Required action: Consider the listing below. Extract exactly the lines from the line containing "exact ⟨_, hd⟩" to the line containing "split <;> simp_all", both included.

↓

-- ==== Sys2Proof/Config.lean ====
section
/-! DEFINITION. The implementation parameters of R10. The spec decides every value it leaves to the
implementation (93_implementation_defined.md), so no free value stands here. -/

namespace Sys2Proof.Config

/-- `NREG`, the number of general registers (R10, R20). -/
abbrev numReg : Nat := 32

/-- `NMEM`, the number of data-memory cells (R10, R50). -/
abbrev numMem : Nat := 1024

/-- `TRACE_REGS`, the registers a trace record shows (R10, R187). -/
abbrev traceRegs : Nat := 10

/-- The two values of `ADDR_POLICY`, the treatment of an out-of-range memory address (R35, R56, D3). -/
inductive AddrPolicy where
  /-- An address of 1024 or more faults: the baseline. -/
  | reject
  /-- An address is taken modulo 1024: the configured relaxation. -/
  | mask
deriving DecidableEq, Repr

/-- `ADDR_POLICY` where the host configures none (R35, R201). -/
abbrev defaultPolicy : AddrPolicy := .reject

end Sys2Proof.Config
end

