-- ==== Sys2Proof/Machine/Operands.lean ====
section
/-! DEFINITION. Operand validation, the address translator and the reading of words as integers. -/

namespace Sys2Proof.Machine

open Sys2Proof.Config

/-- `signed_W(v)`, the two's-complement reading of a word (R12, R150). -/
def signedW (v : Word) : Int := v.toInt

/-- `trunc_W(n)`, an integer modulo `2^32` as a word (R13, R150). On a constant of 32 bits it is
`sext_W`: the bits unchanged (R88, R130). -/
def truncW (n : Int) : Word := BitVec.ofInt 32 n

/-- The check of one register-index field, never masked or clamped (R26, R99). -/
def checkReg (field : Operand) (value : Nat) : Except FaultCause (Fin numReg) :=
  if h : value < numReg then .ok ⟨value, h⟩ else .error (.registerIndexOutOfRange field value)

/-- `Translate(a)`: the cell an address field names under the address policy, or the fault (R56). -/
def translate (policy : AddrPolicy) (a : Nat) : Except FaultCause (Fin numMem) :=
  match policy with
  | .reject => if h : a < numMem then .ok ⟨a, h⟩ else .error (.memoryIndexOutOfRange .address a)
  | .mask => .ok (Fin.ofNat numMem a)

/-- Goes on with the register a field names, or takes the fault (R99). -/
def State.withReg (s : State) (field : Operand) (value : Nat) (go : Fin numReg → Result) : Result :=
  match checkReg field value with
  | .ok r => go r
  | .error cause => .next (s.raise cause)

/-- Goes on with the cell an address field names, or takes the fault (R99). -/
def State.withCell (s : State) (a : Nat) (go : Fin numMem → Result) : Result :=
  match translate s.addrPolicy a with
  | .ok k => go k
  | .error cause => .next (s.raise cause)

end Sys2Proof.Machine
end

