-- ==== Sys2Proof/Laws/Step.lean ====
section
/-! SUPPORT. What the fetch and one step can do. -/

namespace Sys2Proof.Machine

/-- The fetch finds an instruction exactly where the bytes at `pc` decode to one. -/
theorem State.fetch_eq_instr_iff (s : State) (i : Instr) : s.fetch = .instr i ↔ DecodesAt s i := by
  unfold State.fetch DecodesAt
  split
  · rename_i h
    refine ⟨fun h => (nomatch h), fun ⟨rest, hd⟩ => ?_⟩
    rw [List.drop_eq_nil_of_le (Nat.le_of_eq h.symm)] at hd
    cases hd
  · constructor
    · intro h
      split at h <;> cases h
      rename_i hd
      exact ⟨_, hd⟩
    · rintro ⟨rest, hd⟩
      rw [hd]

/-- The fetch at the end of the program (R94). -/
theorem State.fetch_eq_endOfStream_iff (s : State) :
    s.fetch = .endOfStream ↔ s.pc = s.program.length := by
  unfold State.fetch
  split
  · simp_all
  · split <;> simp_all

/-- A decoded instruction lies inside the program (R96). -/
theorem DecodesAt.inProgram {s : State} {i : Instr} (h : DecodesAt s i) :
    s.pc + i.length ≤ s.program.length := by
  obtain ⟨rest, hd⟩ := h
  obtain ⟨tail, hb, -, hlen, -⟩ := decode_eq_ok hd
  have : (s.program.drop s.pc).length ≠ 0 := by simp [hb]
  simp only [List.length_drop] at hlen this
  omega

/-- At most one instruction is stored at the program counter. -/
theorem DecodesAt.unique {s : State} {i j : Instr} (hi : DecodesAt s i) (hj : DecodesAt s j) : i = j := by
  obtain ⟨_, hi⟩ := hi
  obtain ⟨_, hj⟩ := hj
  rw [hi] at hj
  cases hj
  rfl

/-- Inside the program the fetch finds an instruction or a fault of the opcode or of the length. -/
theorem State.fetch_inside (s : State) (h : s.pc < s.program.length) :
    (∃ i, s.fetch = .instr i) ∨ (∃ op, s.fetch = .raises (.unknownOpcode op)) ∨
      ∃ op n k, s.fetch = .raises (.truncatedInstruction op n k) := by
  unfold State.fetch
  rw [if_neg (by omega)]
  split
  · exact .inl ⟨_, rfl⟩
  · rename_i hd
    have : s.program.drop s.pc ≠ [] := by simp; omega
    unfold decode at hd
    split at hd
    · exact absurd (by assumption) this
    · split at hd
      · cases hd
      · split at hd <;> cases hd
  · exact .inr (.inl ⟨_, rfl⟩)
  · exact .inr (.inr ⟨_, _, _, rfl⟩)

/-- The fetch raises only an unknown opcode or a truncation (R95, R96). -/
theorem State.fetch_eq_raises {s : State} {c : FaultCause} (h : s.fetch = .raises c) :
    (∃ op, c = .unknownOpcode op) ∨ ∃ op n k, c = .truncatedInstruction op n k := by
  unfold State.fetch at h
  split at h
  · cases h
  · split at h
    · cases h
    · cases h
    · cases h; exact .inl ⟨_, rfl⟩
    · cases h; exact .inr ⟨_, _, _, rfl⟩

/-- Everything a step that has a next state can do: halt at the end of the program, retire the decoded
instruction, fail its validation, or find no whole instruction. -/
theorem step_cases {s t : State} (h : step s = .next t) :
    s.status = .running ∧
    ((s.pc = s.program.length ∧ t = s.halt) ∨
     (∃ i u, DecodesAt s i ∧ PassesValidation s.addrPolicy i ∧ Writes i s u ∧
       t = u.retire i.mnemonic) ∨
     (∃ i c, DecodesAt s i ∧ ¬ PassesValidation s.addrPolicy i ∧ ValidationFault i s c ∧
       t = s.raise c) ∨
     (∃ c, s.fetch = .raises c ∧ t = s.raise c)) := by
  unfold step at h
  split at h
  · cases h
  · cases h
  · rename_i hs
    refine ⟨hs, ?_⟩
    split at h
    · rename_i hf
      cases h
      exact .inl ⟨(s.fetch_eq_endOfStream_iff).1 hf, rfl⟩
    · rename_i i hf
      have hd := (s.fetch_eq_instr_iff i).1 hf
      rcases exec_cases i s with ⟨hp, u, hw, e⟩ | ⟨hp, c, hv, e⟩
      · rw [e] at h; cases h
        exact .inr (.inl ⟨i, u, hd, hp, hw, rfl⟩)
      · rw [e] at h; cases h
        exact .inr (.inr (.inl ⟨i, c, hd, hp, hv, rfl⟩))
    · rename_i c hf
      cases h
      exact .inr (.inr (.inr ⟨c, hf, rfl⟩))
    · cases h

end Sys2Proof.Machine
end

↑
↓

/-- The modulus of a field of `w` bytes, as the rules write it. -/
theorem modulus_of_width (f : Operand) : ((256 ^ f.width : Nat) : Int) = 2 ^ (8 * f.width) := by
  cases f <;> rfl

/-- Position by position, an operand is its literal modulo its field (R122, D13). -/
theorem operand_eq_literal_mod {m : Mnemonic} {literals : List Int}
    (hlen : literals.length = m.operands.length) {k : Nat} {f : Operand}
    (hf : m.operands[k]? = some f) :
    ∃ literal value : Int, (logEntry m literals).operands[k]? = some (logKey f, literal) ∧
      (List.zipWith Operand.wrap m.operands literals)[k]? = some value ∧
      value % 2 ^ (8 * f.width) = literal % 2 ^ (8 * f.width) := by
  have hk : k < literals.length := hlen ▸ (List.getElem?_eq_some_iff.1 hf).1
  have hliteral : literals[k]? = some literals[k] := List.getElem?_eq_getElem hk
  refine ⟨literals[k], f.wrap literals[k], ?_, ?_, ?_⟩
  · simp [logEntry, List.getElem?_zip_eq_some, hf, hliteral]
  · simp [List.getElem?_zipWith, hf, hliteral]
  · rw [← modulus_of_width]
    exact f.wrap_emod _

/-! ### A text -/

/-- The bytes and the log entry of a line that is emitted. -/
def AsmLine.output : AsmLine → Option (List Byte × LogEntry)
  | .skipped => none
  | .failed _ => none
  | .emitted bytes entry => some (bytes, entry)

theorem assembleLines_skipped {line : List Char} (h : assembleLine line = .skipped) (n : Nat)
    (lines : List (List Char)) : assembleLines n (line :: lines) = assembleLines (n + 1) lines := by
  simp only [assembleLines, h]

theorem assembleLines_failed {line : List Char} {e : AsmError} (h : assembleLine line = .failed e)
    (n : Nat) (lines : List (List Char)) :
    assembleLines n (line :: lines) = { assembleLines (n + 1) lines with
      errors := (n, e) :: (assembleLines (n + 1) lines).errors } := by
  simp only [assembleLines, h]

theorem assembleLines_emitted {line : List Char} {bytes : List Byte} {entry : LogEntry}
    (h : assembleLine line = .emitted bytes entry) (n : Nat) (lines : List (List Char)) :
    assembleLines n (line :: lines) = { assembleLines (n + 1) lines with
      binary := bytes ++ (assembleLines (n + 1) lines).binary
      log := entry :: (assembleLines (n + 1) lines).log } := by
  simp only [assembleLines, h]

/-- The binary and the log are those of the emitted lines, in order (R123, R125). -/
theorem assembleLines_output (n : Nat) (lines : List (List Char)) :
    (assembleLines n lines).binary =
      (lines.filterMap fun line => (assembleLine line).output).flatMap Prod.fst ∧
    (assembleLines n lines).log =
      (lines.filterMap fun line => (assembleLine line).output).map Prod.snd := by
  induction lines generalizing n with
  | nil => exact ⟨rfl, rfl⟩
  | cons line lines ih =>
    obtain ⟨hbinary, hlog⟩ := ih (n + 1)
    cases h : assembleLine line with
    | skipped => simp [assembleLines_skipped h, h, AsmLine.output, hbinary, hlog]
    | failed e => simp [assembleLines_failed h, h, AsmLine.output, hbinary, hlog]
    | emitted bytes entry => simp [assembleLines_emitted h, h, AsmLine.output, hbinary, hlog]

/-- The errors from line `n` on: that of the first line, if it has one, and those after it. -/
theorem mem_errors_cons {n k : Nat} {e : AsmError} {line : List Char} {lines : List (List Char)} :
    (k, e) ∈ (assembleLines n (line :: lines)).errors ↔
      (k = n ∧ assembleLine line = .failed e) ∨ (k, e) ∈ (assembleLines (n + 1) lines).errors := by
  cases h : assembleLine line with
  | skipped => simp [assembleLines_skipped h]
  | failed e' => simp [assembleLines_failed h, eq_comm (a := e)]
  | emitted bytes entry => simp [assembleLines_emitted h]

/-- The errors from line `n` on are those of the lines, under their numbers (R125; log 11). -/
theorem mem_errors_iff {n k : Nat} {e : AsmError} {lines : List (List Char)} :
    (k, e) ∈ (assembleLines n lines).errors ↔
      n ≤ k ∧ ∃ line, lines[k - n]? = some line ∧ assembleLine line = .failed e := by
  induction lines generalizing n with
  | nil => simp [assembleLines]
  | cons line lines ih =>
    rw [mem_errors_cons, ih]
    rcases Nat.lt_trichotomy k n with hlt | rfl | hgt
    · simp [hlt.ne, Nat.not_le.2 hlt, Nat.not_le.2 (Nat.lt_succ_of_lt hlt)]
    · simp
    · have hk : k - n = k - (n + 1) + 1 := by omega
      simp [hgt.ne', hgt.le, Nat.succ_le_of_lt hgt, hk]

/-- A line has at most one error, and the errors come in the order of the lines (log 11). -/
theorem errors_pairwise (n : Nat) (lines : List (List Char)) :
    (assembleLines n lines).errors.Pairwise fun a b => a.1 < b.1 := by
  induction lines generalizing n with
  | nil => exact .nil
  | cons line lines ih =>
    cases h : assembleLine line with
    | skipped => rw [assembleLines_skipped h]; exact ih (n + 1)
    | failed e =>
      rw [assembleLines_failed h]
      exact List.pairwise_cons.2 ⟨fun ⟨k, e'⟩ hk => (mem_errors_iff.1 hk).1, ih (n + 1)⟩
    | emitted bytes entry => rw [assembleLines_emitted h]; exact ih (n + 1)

↑

Response area:
      exact ⟨_, hd⟩
    · rintro ⟨rest, hd⟩
      rw [hd]

/-- The fetch at the end of the program (R94). -/
theorem State.fetch_eq_endOfStream_iff (s : State) :
    s.fetch = .endOfStream ↔ s.pc = s.program.length := by
  unfold State.fetch
  split
  · simp_all
  · split <;> simp_all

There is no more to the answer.